Researchers Identify Brain Regions That Encode Words, Grammar and Story

Brain scans of Harry Potter readers yields computational model of reading.

Some people say that reading “Harry Potter and the Sorcerer’s Stone” taught them the importance of friends, or that easy decisions are seldom right. Carnegie Mellon University scientists used a chapter of that book to learn a different lesson: identifying what different regions of the brain are doing when people read.

Researchers from CMU’s Machine Learning Department performed functional magnetic resonance imaging (fMRI) scans of eight people as they read a chapter of that Potter book. They then analyzed the scans, cubic millimeter by cubic millimeter, for every four-word segment of that chapter.
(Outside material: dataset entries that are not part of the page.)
-- ==== Sys2Proof/Machine/Int.lean ====
section
/-! DEFINITION. Class 0, the integer instructions (spec/11_vector_instructions.md R155 to R170). -/

namespace Sys2Proof.Machine

/-! ### Shapes -/

/-- Use of an F3 instruction of classes 0 and 1 on single registers (R156). -/
def f3use (cls occ : Nat) (f : F3) : Use := valu cls occ (f3srcs f 1) [vdst f.d 1]

/-- Use of a unary F3 instruction (R156). -/
def u3use (cls occ : Nat) (u : U3) : Use := valu cls occ [u3src u 1] [vdst u.d 1]

/-- A two-source integer instruction in the active lanes (R161). -/
def alu2 (occ : Nat) (f : F3) (g : Word → Word → Word) (s : State) : Out :=
  issueW (f3use 0 occ f) (fun w => w.wrV f.d.toNat fun l => g (w.lane f.a.toNat l) (w.opB f.q f.b l)) s

/-- A unary integer instruction in the active lanes (R164). -/
def alu1 (u : U3) (g : Word → Word) (s : State) : Out :=
  issueW (u3use 0 1 u) (fun w => w.wrV u.d.toNat fun l => g (w.lane u.a.toNat l)) s

/-- A unary integer instruction that saturates (R164). -/
def alu1Sat (u : U3) (g : Int → Int) (s : State) : Out :=
  issueW (u3use 0 1 u) (fun w => w.wrF u.d.toNat fun l => sat32 (g (w.lane u.a.toNat l).toInt)) s

/-! ### Two sources (R161 to R163) -/

def execIadd (f : F3) (s : State) : Out := alu2 1 f (fun a b => a + b) s
def execIsub (f : F3) (s : State) : Out := alu2 1 f (fun a b => a - b) s
def execImul (f : F3) (s : State) : Out := alu2 2 f (fun a b => a * b) s
def execImulh (f : F3) (s : State) : Out := alu2 2 f (fun a b => BitVec.ofNat 32 (a.toNat * b.toNat / 2 ^ 32)) s

/-- R163: the destination is also the addend. -/
def execImad (f : F3) (s : State) : Out :=
  issueW (f3use 0 2 f)
    (fun w => w.wrV f.d.toNat fun l => w.lane f.a.toNat l * w.opB f.q f.b l + w.lane f.d.toNat l) s

def execImin (f : F3) (s : State) : Out := alu2 1 f (fun a b => if a.toInt ≤ b.toInt then a else b) s
def execImax (f : F3) (s : State) : Out := alu2 1 f (fun a b => if b.toInt ≤ a.toInt then a else b) s
def execUmin (f : F3) (s : State) : Out := alu2 1 f (fun a b => if a.toNat ≤ b.toNat then a else b) s
def execUmax (f : F3) (s : State) : Out := alu2 1 f (fun a b => if b.toNat ≤ a.toNat then a else b) s
def execAnd (f : F3) (s : State) : Out := alu2 1 f (fun a b => a &&& b) s
def execOr (f : F3) (s : State) : Out := alu2 1 f (fun a b => a ||| b) s
def execXor (f : F3) (s : State) : Out := alu2 1 f (fun a b => a ^^^ b) s
def execAndn (f : F3) (s : State) : Out := alu2 1 f (fun a b => a &&& ~~~b) s

/-- A shift count that is not reduced: 32 or more shifts everything out (R162). -/
def execShl (f : F3) (s : State) : Out := alu2 1 f (fun a b => if b.toNat < 32 then a <<< b.toNat else 0) s
def execShr (f : F3) (s : State) : Out := alu2 1 f (fun a b => if b.toNat < 32 then a >>> b.toNat else 0) s
def execSar (f : F3) (s : State) : Out :=
  alu2 1 f (fun a b => if b.toNat < 32 then a.sshiftRight b.toNat else if a.msb then 0xFFFFFFFF else 0) s

/-- IADDS saturates and sets SAT (R161). -/
def execIadds (f : F3) (s : State) : Out :=
  issueW (f3use 0 1 f)
    (fun w => w.wrF f.d.toNat fun l => sat32 ((w.lane f.a.toNat l).toInt + (w.opB f.q f.b l).toInt)) s

/-! ### One source (R164 to R166) -/

/-- The number of 1 bits. -/
def popCount (a : Word) : Nat := (List.range 32).countP fun i => a.getLsbD i

/-- The number of 0 bits above the highest 1 bit. -/
def leadZeros (a : Word) : Nat := ((List.range 32).find? fun i => a.getLsbD (31 - i)).getD 32

/-- The number of 0 bits below the lowest 1 bit. -/
def trailZeros (a : Word) : Nat := ((List.range 32).find? fun i => a.getLsbD i).getD 32

def execPopc (u : U3) (s : State) : Out := alu1 u (fun a => BitVec.ofNat 32 (popCount a)) s
def execClz (u : U3) (s : State) : Out := alu1 u (fun a => BitVec.ofNat 32 (leadZeros a)) s
def execCtz (u : U3) (s : State) : Out := alu1 u (fun a => BitVec.ofNat 32 (trailZeros a)) s
def execBrev (u : U3) (s : State) : Out := alu1 u (fun a => a.reverse) s
def execMov (u : U3) (s : State) : Out := alu1 u (fun a => a) s
def execIabs (u : U3) (s : State) : Out := alu1Sat u (fun x => (x.natAbs : Int)) s
def execIneg (u : U3) (s : State) : Out := alu1Sat u (fun x => -x) s

/-- R165: vA or sA plus a signed 8-bit immediate. -/
def execIaddi (f : FI) (s : State) : Out :=
  issueW (valu 0 1 [fisrc f 1] [vdst f.d 1])
    (fun w => w.wrV f.d.toNat fun l => w.opB f.q f.a l + f.imm.signExtend 32) s

/-- R166. -/
def execMovi (d : BitVec 7) (imm : BitVec 32) (s : State) : Out :=
  issueW (valu 0 1 [] [vdst d 1]) (fun w => w.wrV d.toNat fun _ => imm) s

/-! ### Fields, addresses, comparison and selection (R167 to R170) -/

/-- The field of `len` bits at `pos`, sign-extended or not (R167). -/
def bitField (sx : Bool) (len pos a : Nat) : Nat :=
  let f := a / 2 ^ pos % 2 ^ len
  if sx && f.testBit (len - 1) then f + (2 ^ 32 - 2 ^ len) else f

/-- `a` inserted into `b` at `pos`, `len` bits (R167). -/
def bitInsert (len pos : Nat) (a b : Word) : Word :=
  let m := BitVec.ofNat 32 ((2 ^ len - 1) * 2 ^ pos)
  (b &&& ~~~m) ||| ((a <<< pos) &&& m)

def execBfe (u : U3) (sx : Bool) (lenm1 pos : BitVec 5) (s : State) : Out :=
  alu1 u (fun a => BitVec.ofNat 32 (bitField sx (lenm1.toNat + 1) pos.toNat a.toNat)) s

def execBfi (f : F3) (lenm1 pos : BitVec 5) (s : State) : Out := alu2 1 f (fun a b => bitInsert (lenm1.toNat + 1) pos.toNat a b) s

/-- R168. -/
def execLea (f : F3) (off : BitVec 16) (sx : Bool) (sh : BitVec 3) (s : State) : Out :=
  issueW (valu 0 1 [vsrc f.a 1 f.wa, bsrc f.q f.b 2 f.wb] [vdst f.d 2])
    (fun w => w.wrV2 f.d.toNat fun l =>
      let a := w.lane f.a.toNat l
      let idx : BitVec 64 := if sx then a.signExtend 64 else a.setWidth 64
      w.opB2 f.q f.b l + idx <<< sh.toNat + off.signExtend 64) s

/-- R169. -/
def execIcmp (f : F3) (s : State) : Out :=
  issueW (valu 0 1 (f3srcs f 1) [])
    (fun w => w.wrP3 f.d.toNat
      (fun l => decide ((w.lane f.a.toNat l).toInt < (w.opB f.q f.b l).toInt))
      (fun l => w.lane f.a.toNat l == w.opB f.q f.b l)
      (fun l => decide ((w.lane f.a.toNat l).toNat < (w.opB f.q f.b l).toNat))) s

/-- R170. -/
def execSel (f : F3) (neg : Bool) (pidx : BitVec 3) (s : State) : Out :=
  issueW (f3use 0 1 f)
    (fun w => w.wrV f.d.toNat fun l =>
      if (w.rdP pidx.toNat).getLsbD l != neg then w.lane f.a.toNat l else w.opB f.q f.b l) s

end Sys2Proof.Machine
end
The result was the first integrated computational model of reading, identifying which parts of the brain are responsible for such subprocesses as parsing sentences, determining the meaning of words and understanding relationships between characters.

As Leila Wehbe, a Ph.D. student in the Machine Learning Department, and Tom Mitchell, the department head, report today in the online journal PLOS ONE, the model was able to predict fMRI activity for novel text passages with sufficient accuracy to tell which of two different passages a person was reading with 74 percent accuracy.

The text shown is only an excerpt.